[Opening Supplied entries section]

-- ==== Sys2Proof/Machine/ExecSystem.lean ====
section
/-! DEFINITION. Meanings of the sys operations and of the sync slot (R265 to R270, R303). -/

set_option linter.unusedVariables false

namespace Sys2Proof.Machine

/-- TLBINV (R303). Invalidates TLB entries on the die. -/
def execTlbinv (src : BitVec 9) (grd : BitVec 6) (s : State) : Out := s.execSlot (.tlbinv src grd)

/-- PTWFENCE (R321). Orders the task's earlier stores before later table walks. -/
def execPtwfence (src : BitVec 9) (grd : BitVec 6) (s : State) : Out := s.execSlot (.ptwfence src grd)

/-- REPLAY (R324). Replays a side log. -/
def execReplay (src : BitVec 9) (grd : BitVec 6) (s : State) : Out := s.execSlot (.replay src grd)

/-- LOGRD (R322). Reads one word of a side-log entry. -/
def execLogrd (src : BitVec 9) (grd : BitVec 6) (s : State) : Out := s.execSlot (.logrd src grd)

/-- CTXSAVE (R303). Writes a context record to memory. -/
def execCtxsave (src : BitVec 9) (grd : BitVec 6) (s : State) : Out := s.execSlot (.ctxsave src grd)

/-- CTXLOAD (R303). Loads a context record from memory. -/
def execCtxload (src : BitVec 9) (grd : BitVec 6) (s : State) : Out := s.execSlot (.ctxload src grd)

/-- FREEZEM (R343). Freezes or releases an agent. -/
def execFreezem (src : BitVec 9) (grd : BitVec 6) (s : State) : Out := s.execSlot (.freezem src grd)

/-- DISPQ (R305). Attaches or detaches a queue descriptor. -/
def execDispq (src : BitVec 9) (grd : BitVec 6) (s : State) : Out := s.execSlot (.dispq src grd)

/-- HALT (R303). Ends the task and takes the physical core out of dispatch. -/
def execHalt (src : BitVec 9) (grd : BitVec 6) (s : State) : Out := s.execSlot (.halt src grd)

/-- WAITF (R266). Waits until a counting flag reaches n, then subtracts n. -/
def execWaitf (i : BitVec 8) (c : BitVec 8) (grd : BitVec 6) (s : State) : Out := s.execSlot (.waitf i c grd)

/-- POSTF (R266). Posts n to a counting flag of a core. -/
def execPostf (i : BitVec 8) (c : BitVec 8) (e : BitVec 1) (r : BitVec 5) (grd : BitVec 6) (s : State) : Out := s.execSlot (.postf i c e r grd)

/-- WAITE (R267). Waits until an event bit is set. -/
def execWaite (i : BitVec 8) (grd : BitVec 6) (s : State) : Out := s.execSlot (.waite i grd)

/-- SETE (R267). Sets an event bit of the context. -/
def execSete (i : BitVec 8) (grd : BitVec 6) (s : State) : Out := s.execSlot (.sete i grd)

/-- CLRE (R267). Clears an event bit of the context. -/
def execClre (i : BitVec 8) (grd : BitVec 6) (s : State) : Out := s.execSlot (.clre i grd)

/-- WAITT (R268). Waits on a token-ready flag and clears it. -/
def execWaitt (i : BitVec 8) (grd : BitVec 6) (s : State) : Out := s.execSlot (.waitt i grd)

/-- BARG (R269). Arrives at a group barrier. -/
def execBarg (i : BitVec 8) (grd : BitVec 6) (s : State) : Out := s.execSlot (.barg i grd)

/-- BARQ (R269). Arrives at a quad barrier. -/
def execBarq (i : BitVec 8) (grd : BitVec 6) (s : State) : Out := s.execSlot (.barq i grd)

/-- WAITL (R270). Waits until a link inbound queue holds a word. -/
def execWaitl (i : BitVec 8) (grd : BitVec 6) (s : State) : Out := s.execSlot (.waitl i grd)

end Sys2Proof.Machine
end

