-- ==== Sys2Proof/Certificates/Slice0/Obligations.lean ====
section
/-! DEFINITION. The statements for the provers. Most speak of one instruction that stands clear to issue on the core `s.cur`
(`State.Clear`), and of the state that it leaves: of the package only the issuing core changes (`State.OnlyCore`), and of the core only
what the statement names and what the end of a bundle changes (`Core.Bookkept`). -/

set_option linter.unusedVariables false

namespace Sys2Proof.Claims

open Sys2Proof.Machine

/-! ## Forms that the statements share -/

/-- Instruction `i`, standing clear, issues at once and leaves the registers `k`, but for what the end of its bundle changes. -/
def Gives (s : State) (i : Instr) (k : Core) : Prop :=
  s.Clear i → ∃ t, exec i s = .next t ∧ s.OnlyCore t i ∧ k.Bookkept (t.core s.cur) i.rowTiles

/-- An operation of au or c acts on the core as the bundle's end has left it (R130, R133). -/
def GivesLast (s : State) (i : Instr) (f : Core → Core) : Prop :=
  s.Clear i → ∃ t k, exec i s = .next t ∧ s.OnlyCore t i ∧ s.me.Bookkept k i.rowTiles ∧ t.core s.cur = { f k with turn := true }

/-- Instruction `i`, standing clear, takes no effect and is stopped (R338 to R342). -/
def Stops (s : State) (i : Instr) (st : Stop) : Prop := s.Clear i → exec i s = .next ((s.stopAt s.cur st).turned s.cur)

/-- The illegal-operation fault of the slot that `i` stands in. -/
def illegalOp (s : State) (i : Instr) : Stop := { cause := 4, slot := (s.act1 i).ic.slot }

/-- A scalar result of latency `lat` for result latch `i`, triggered now: it lands at the end of cycle t + lat − 1 (R106). -/
def resultS (s : State) (lat i : Nat) (v : U64) : Pend := { due := s.me.clk + lat - 1, seq := s.me.next, trig := true, eff := .sres i v }

/-- The core with one more scalar result on its way. -/
def withResult (s : State) (lat i : Nat) (v : U64) : Core :=
  { s.me with pend := s.me.pend ++ [resultS s lat i v], next := s.me.next + 1 }

/-- Bytes from a location up that a write changes at once: in no Mirror region (R333, R335), behind no write that waits there, and not in the
table of region descriptors. -/
def Open (s : State) (loc n : Nat) : Prop :=
  loc + n ≤ 2 ^ 64 ∧ (∀ j, j < n → s.regionOf (loc + j) = none) ∧ s.behindStalled loc n = false ∧ (loc + n ≤ s.mirbase ∨ s.mirbase + 4096 ≤ loc)

/-- Bytes that a step stores, and no other: every byte outside them reads as before. -/
def Wrote (s t : State) (loc : Nat) (bs : List Byte) : Prop :=
  Memory.wf s.mem = true →
    (∀ j, j < bs.length → memGet t.mem (loc + j) = bs.getD j 0) ∧
    (∀ x, x < loc ∨ loc + bs.length ≤ x → memGet t.mem x = memGet s.mem x)

/-- The core with an arithmetic event of slot m0 (R68): the sticky bit, and the bundle's address in the slot's record if it is clear. -/
def withArith (k : Core) (ev : Bool) : Core :=
  if ev then { k with arith := true, recs := if k.recs.getD 0 none = none then k.recs.set 0 (some k.pc) else k.recs } else k

end Sys2Proof.Claims

open Sys2Proof Sys2Proof.Machine Sys2Proof.Claims

/-! ## Plain moves (R94) -/

/-- MOVE on the scalar bus (R94, R50, R6): a g register takes the source, a p register its bit 0, an operand latch the source; ss0 is
read-only, and ss3 keeps bits 5 to 0 (R302). That the trap state ss4 to ss11 takes no write either is the model's choice (log 100). -/
def Sys2Proof.Claims.ScalarMoveWritesItsDestination : Prop :=
  ∀ (s : State) (src d : BitVec 9) (g : BitVec 6),
    (d.toNat < 0x40 → Gives s (.move false src d g) { s.me with g := s.me.g.set d.toNat (s.src1 (.move false src d g)) }) ∧
    (0x40 ≤ d.toNat → d.toNat < 0x58 → Gives s (.move false src d g)
      { s.me with p :=
          if (s.src1 (.move false src d g)).getLsbD 0 then s.me.p ||| BitVec.ofNat 24 (2 ^ (d.toNat - 0x40))
          else s.me.p &&& ~~~ (BitVec.ofNat 24 (2 ^ (d.toNat - 0x40))) }) ∧
    (0x60 ≤ d.toNat → d.toNat < 0x6D → Gives s (.move false src d g)
      { s.me with sop := s.me.sop.set (d.toNat - 0x60) (s.src1 (.move false src d g)) }) ∧
    (d.toNat = 0x70 ∨ 0x74 ≤ d.toNat ∧ d.toNat ≤ 0x7B → Gives s (.move false src d g) s.me) ∧
    (d.toNat = 0x73 → Gives s (.move false src d g)
      { s.me with ss := s.me.ss.set 3 (BitVec.ofNat 64 ((s.src1 (.move false src d g)).toNat % 64)) }) ∧
    (d.toNat = 0x71 ∨ d.toNat = 0x72 ∨ 0x7C ≤ d.toNat ∧ d.toNat < 0x80 → Gives s (.move false src d g)
      { s.me with ss := s.me.ss.set (d.toNat - 0x70) (s.src1 (.move false src d g)) })

/-- MOVE on the vector bus (R94, R51, R52, R59, R221): a v register takes the source, a tile register its row at the pointer, a q register
bit 0 of each lane, an operand latch the source, lgl bits 3 to 0 of lanes 0, 8 to 56; a move to m.a also fills one row of the A-row buffer.
A bundle that reads or writes a row of a tile register moves its row pointer on by one (`Core.Bookkept`, R52). Of a tile register whose tag an
engine has cleared, the model notes which rows the thread writes; that is the model's way to R53's free values (log 4). -/
def Sys2Proof.Claims.VectorMoveWritesItsDestination : Prop :=
  ∀ (s : State) (src d : BitVec 9) (g : BitVec 6),
    let x := s.vsrc1 (.move true src d g)
    (d.toNat < 0x20 → Gives s (.move true src d g) { s.me with v := s.me.v.set d.toNat x }) ∧
    (0x20 ≤ d.toNat → d.toNat < 0x30 →
      let n := d.toNat - 0x20
      let tile := s.me.t.getD n {}
      Gives s (.move true src d g) { s.me with t := s.me.t.set n { tile with
        rows := tile.rows.set tile.ptr.toNat x
        thr := if tile.ready then tile.thr else (tile.ptr.toNat, x) :: tile.thr } }) ∧
    (0x30 ≤ d.toNat → d.toNat < 0x38 → Gives s (.move true src d g) { s.me with q := s.me.q.set (d.toNat - 0x30) (vecMask x) }) ∧
    (0x40 ≤ d.toNat → d.toNat < 0x45 → d.toNat ≠ 0x43 → Gives s (.move true src d g) { s.me with vop := s.me.vop.set (d.toNat - 0x40) x }) ∧
    (d.toNat = 0x43 → Gives s (.move true src d g) (({ s.me with vop := s.me.vop.set 3 x } : Core).pushA x)) ∧
    (d.toNat = 0x45 → Gives s (.move true src d g) { s.me with lgl := vecLgl x })

/-- R94: plain moves of the scalar bus and of the vector bus write their destination, and a row pointer that a move uses moves on by one (R52).
That ss4 to ss11 are read-only, and the note of the rows that the thread writes, are the model's choice (logs 4, 100). -/
def Obligations.MovesWriteTheirDestination : Prop := Sys2Proof.Claims.ScalarMoveWritesItsDestination ∧ Sys2Proof.Claims.VectorMoveWritesItsDestination


/-! ## a0 and a1 (R124 to R128) -/

namespace Sys2Proof.Claims

/-- The operands of R124: the unit's operand latch and the trigger value, in n bits. -/
def aluX (s : State) (u w : BitVec 1) : Nat := (s.me.sop.getD u.toNat 0).toNat % 2 ^ aluN w
def aluY (s : State) (i : Instr) (w : BitVec 1) : Nat := (s.src1 i).toNat % 2 ^ aluN w

/-- ALU operation `i` puts the n-bit pattern f(x, y, n) on its way to its unit's latch, sign-extended in the 32-bit form; `ev` says when
the arithmetic event of R126 occurs. -/
def AluGives (s : State) (i : Instr) (u w : BitVec 1) (lat : Nat) (f : Nat → Nat → Nat → Nat) (ev : Nat → Nat → Nat → Bool) : Prop :=
  Gives s i (withArith (withResult s lat u.toNat (aluWiden (f (aluX s u w) (aluY s i w) (aluN w)) (aluN w)))
    (ev (aluX s u w) (aluY s i w) (aluN w)))

def never (x y n : Nat) : Bool := false

end Sys2Proof.Claims

/-- R124, R125, R128: every ALU operation without a division completes at its issue, with its function and latency, and records no
event. What the functions give is stated apart. -/
def Obligations.AluOperationsComplete : Prop :=
  ∀ (s : State) (src : BitVec 9) (u w : BitVec 1) (g : BitVec 6),
    AluGives s (.add src u w g) u w 1 aluAdd never ∧
    AluGives s (.sub src u w g) u w 1 aluSub never ∧
    AluGives s (.and src u w g) u w 1 aluAnd never ∧
    AluGives s (.or src u w g) u w 1 aluOr never ∧
    AluGives s (.xor src u w g) u w 1 aluXor never ∧
    AluGives s (.andn src u w g) u w 1 aluAndn never ∧
    AluGives s (.shl src u w g) u w 1 aluShl never ∧
    AluGives s (.shr src u w g) u w 1 aluShr never ∧
    AluGives s (.sar src u w g) u w 1 aluSar never ∧
    AluGives s (.rol src u w g) u w 1 aluRol never ∧
    AluGives s (.ror src u w g) u w 1 aluRor never ∧
    AluGives s (.min src u w g) u w 1 aluMin never ∧
    AluGives s (.max src u w g) u w 1 aluMax never ∧
    AluGives s (.minu src u w g) u w 1 aluMinu never ∧
    AluGives s (.maxu src u w g) u w 1 aluMaxu never ∧
    AluGives s (.clz src u w g) u w 1 aluClz never ∧
    AluGives s (.ctz src u w g) u w 1 aluCtz never ∧
    AluGives s (.popc src u w g) u w 1 aluPopc never ∧
    AluGives s (.mul src u w g) u w 3 aluMul never ∧
    AluGives s (.mulhs src u w g) u w 3 aluMulhs never ∧
    AluGives s (.mulhu src u w g) u w 3 aluMulhu never ∧
    AluGives s (.addsat src u w g) u w 1 aluAddsat never ∧
    AluGives s (.subsat src u w g) u w 1 aluSubsat never ∧
    AluGives s (.clmul src u w g) u w 2 aluClmul never ∧
    AluGives s (.clmulh src u w g) u w 2 aluClmulh never ∧
    AluGives s (.pxor src u w g) u w 1 aluPxor never ∧
    AluGives s (.pext src u w g) u w 2 aluPext never ∧
    AluGives s (.pdep src u w g) u w 2 aluPdep never ∧
    AluGives s (.sext src u w g) u w 1 aluSext never ∧
    AluGives s (.zext src u w g) u w 1 aluZext never ∧
    AluGives s (.eq src u w g) u w 1 aluEq never ∧
    AluGives s (.ne src u w g) u w 1 aluNe never ∧
    AluGives s (.lt src u w g) u w 1 aluLt never ∧
    AluGives s (.le src u w g) u w 1 aluLe never ∧
    AluGives s (.ltu src u w g) u w 1 aluLtu never ∧
    AluGives s (.leu src u w g) u w 1 aluLeu never ∧
    AluGives s (.hmix src u w g) u w 3 aluHmix never ∧
    AluGives s (.bswap src u w g) u w 1 aluBswap never ∧
    AluGives s (.pass src u w g) u w 1 aluPass never ∧
    AluGives s (.abs src u w g) u w 1 aluAbs never

/-- R126: DIVS, DIVU, REMS and REMU complete with latency 20 and the results of R126. Division by zero, and signed division of the most
negative value by −1, set the arithmetic sticky bit and write the slot's record, and nothing else does. -/
def Obligations.DivisionCompletes : Prop :=
  ∀ (s : State) (src : BitVec 9) (u w : BitVec 1) (g : BitVec 6),
    AluGives s (.divs src u w g) u w 20
      (fun x y n => if y = 0 then 2 ^ n - 1 else if x = 2 ^ (n - 1) ∧ y = 2 ^ n - 1 then 2 ^ (n - 1)
        else wrapU (Int.tdiv (signed x n) (signed y n)) n)
      (fun x y n => y == 0 || x == 2 ^ (n - 1) && y == 2 ^ n - 1) ∧
    AluGives s (.divu src u w g) u w 20 (fun x y n => if y = 0 then 2 ^ n - 1 else x / y) (fun _ y _ => y == 0) ∧
    AluGives s (.rems src u w g) u w 20
      (fun x y n => if y = 0 then x else if x = 2 ^ (n - 1) ∧ y = 2 ^ n - 1 then 0
        else wrapU (signed x n - signed y n * Int.tdiv (signed x n) (signed y n)) n)
      (fun x y n => y == 0 || x == 2 ^ (n - 1) && y == 2 ^ n - 1) ∧
    AluGives s (.remu src u w g) u w 20 (fun x y n => if y = 0 then x else x % y) (fun _ y _ => y == 0)

namespace Sys2Proof.Claims

/-- The functions of R125 on n-bit words. -/
def AluTable (n : Nat) (x y : BitVec n) : Prop :=
  let f (h : Nat → Nat → Nat → Nat) : Nat := h x.toNat y.toNat n
  let sh := y.toNat % n
  f aluAdd = (x + y).toNat ∧ f aluSub = (x - y).toNat ∧ f aluAnd = (x &&& y).toNat ∧ f aluOr = (x ||| y).toNat ∧
  f aluXor = (x ^^^ y).toNat ∧ f aluAndn = (x &&& ~~~y).toNat ∧ f aluShl = (x <<< sh).toNat ∧ f aluShr = (x >>> sh).toNat ∧
  f aluSar = (x.sshiftRight sh).toNat ∧ f aluRol = (x.rotateLeft sh).toNat ∧ f aluRor = (x.rotateRight sh).toNat ∧
  f aluMin = (if x.sle y then x else y).toNat ∧ f aluMax = (if x.sle y then y else x).toNat ∧
  f aluMinu = (if x ≤ y then x else y).toNat ∧ f aluMaxu = (if x ≤ y then y else x).toNat ∧
  f aluMul = (x * y).toNat ∧ f aluMulhs = (BitVec.ofInt n (x.toInt * y.toInt / 2 ^ n)).toNat ∧ f aluMulhu = x.toNat * y.toNat / 2 ^ n ∧
  f aluEq = (if x = y then 1 else 0) ∧ f aluNe = (if x = y then 0 else 1) ∧
  f aluLt = (if x.slt y then 1 else 0) ∧ f aluLe = (if x.sle y then 1 else 0) ∧
  f aluLtu = (if x < y then 1 else 0) ∧ f aluLeu = (if x ≤ y then 1 else 0) ∧
  f aluPass = y.toNat ∧ f aluAbs = y.abs.toNat ∧
  f aluAddsat = (BitVec.ofInt n (max (-(2 ^ (n - 1))) (min (2 ^ (n - 1) - 1) (x.toInt + y.toInt)))).toNat ∧
  f aluSubsat = (BitVec.ofInt n (max (-(2 ^ (n - 1))) (min (2 ^ (n - 1) - 1) (x.toInt - y.toInt)))).toNat

end Sys2Proof.Claims

/-- R125: the functions of the plain ALU operations are the table's, for 64-bit and for 32-bit operands. -/
def Sys2Proof.Claims.AluFunctionsAreTheTables : Prop := (∀ x y : BitVec 64, AluTable 64 x y) ∧ (∀ x y : BitVec 32, AluTable 32 x y)

/-- R125, R127: bit by bit, the counts of zeros and ones, byte swap, the extensions, and the carry-less and bit-field operations. The bits
of PEXT and PDEP are told by how many mask bits stand below. -/
def Sys2Proof.Claims.BitFieldFunctionsAreTheTables : Prop :=
  ∀ n, (n = 32 ∨ n = 64) → ∀ x y : BitVec n,
    let ones (i : Nat) : Nat := ((List.range i).filter (fun j => y.getLsbD j)).length
    (aluPopc x.toNat y.toNat n = ones n) ∧
    (∀ i, i < n → (aluCtz x.toNat y.toNat n = i ↔ y.getLsbD i ∧ ∀ j, j < i → ¬ y.getLsbD j)) ∧
    (aluCtz x.toNat y.toNat n = n ↔ y = 0) ∧
    (∀ i, i < n → (aluClz x.toNat y.toNat n = n - 1 - i ↔ y.getLsbD i ∧ ∀ j, i < j → ¬ y.getLsbD j)) ∧
    (aluClz x.toNat y.toNat n = n ↔ y = 0) ∧
    (∀ i, bitAt (aluPxor x.toNat y.toNat n) i = (decide (i < n) && (((List.range (i + 1)).filter (fun j => y.getLsbD j)).length % 2 == 1))) ∧
    (∀ i, bitAt (aluClmul x.toNat y.toNat n) i =
      (decide (i < n) && (((List.range (i + 1)).filter (fun j => y.getLsbD j && x.getLsbD (i - j))).length % 2 == 1))) ∧
    (∀ i, bitAt (aluClmulh x.toNat y.toNat n) i =
      (((List.range n).filter (fun j => y.getLsbD j && decide (j ≤ n + i) && x.getLsbD (n + i - j))).length % 2 == 1)) ∧
    (∀ i, i < n → y.getLsbD i → bitAt (aluPext x.toNat y.toNat n) (ones i) = x.getLsbD i) ∧
    (∀ j, ones n ≤ j → bitAt (aluPext x.toNat y.toNat n) j = false) ∧
    (∀ i, bitAt (aluPdep x.toNat y.toNat n) i = (decide (i < n) && y.getLsbD i && x.getLsbD (ones i))) ∧
    (∀ i, bitAt (aluBswap x.toNat y.toNat n) i = (decide (i < n) && y.getLsbD (8 * (n / 8 - 1 - i / 8) + i % 8))) ∧
    (let k := y.toNat % 128
     (∀ i, bitAt (aluZext x.toNat y.toNat n) i = (decide (i < k) && x.getLsbD i)) ∧
     (∀ i, bitAt (aluSext x.toNat y.toNat n) i = (decide (i < n) && (if i < k then x.getLsbD i else k != 0 && x.getLsbD (k - 1)))))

[Closing Supplied entries section]

In the listing above, find the line with "f aluSar = (x.sshiftRight" and the line with "f aluAddsat = (BitVec.ofInt"; set down exactly those two lines and every line between them, nothing more.

* Result of this task:
  f aluSar = (x.sshiftRight sh).toNat ∧ f aluRol = (x.rotateLeft sh).toNat ∧ f aluRor = (x.rotateRight sh).toNat ∧
  f aluMin = (if x.sle y then x else y).toNat ∧ f aluMax = (if x.sle y then y else x).toNat ∧
  f aluMinu = (if x ≤ y then x else y).toNat ∧ f aluMaxu = (if x ≤ y then y else x).toNat ∧
  f aluMul = (x * y).toNat ∧ f aluMulhs = (BitVec.ofInt n (x.toInt * y.toInt / 2 ^ n)).toNat ∧ f aluMulhu = x.toNat * y.toNat / 2 ^ n ∧
  f aluEq = (if x = y then 1 else 0) ∧ f aluNe = (if x = y then 0 else 1) ∧
  f aluLt = (if x.slt y then 1 else 0) ∧ f aluLe = (if x.sle y then 1 else 0) ∧
  f aluLtu = (if x < y then 1 else 0) ∧ f aluLeu = (if x ≤ y then 1 else 0) ∧
  f aluPass = y.toNat ∧ f aluAbs = y.abs.toNat ∧
  f aluAddsat = (BitVec.ofInt n (max (-(2 ^ (n - 1))) (min (2 ^ (n - 1) - 1) (x.toInt + y.toInt)))).toNat ∧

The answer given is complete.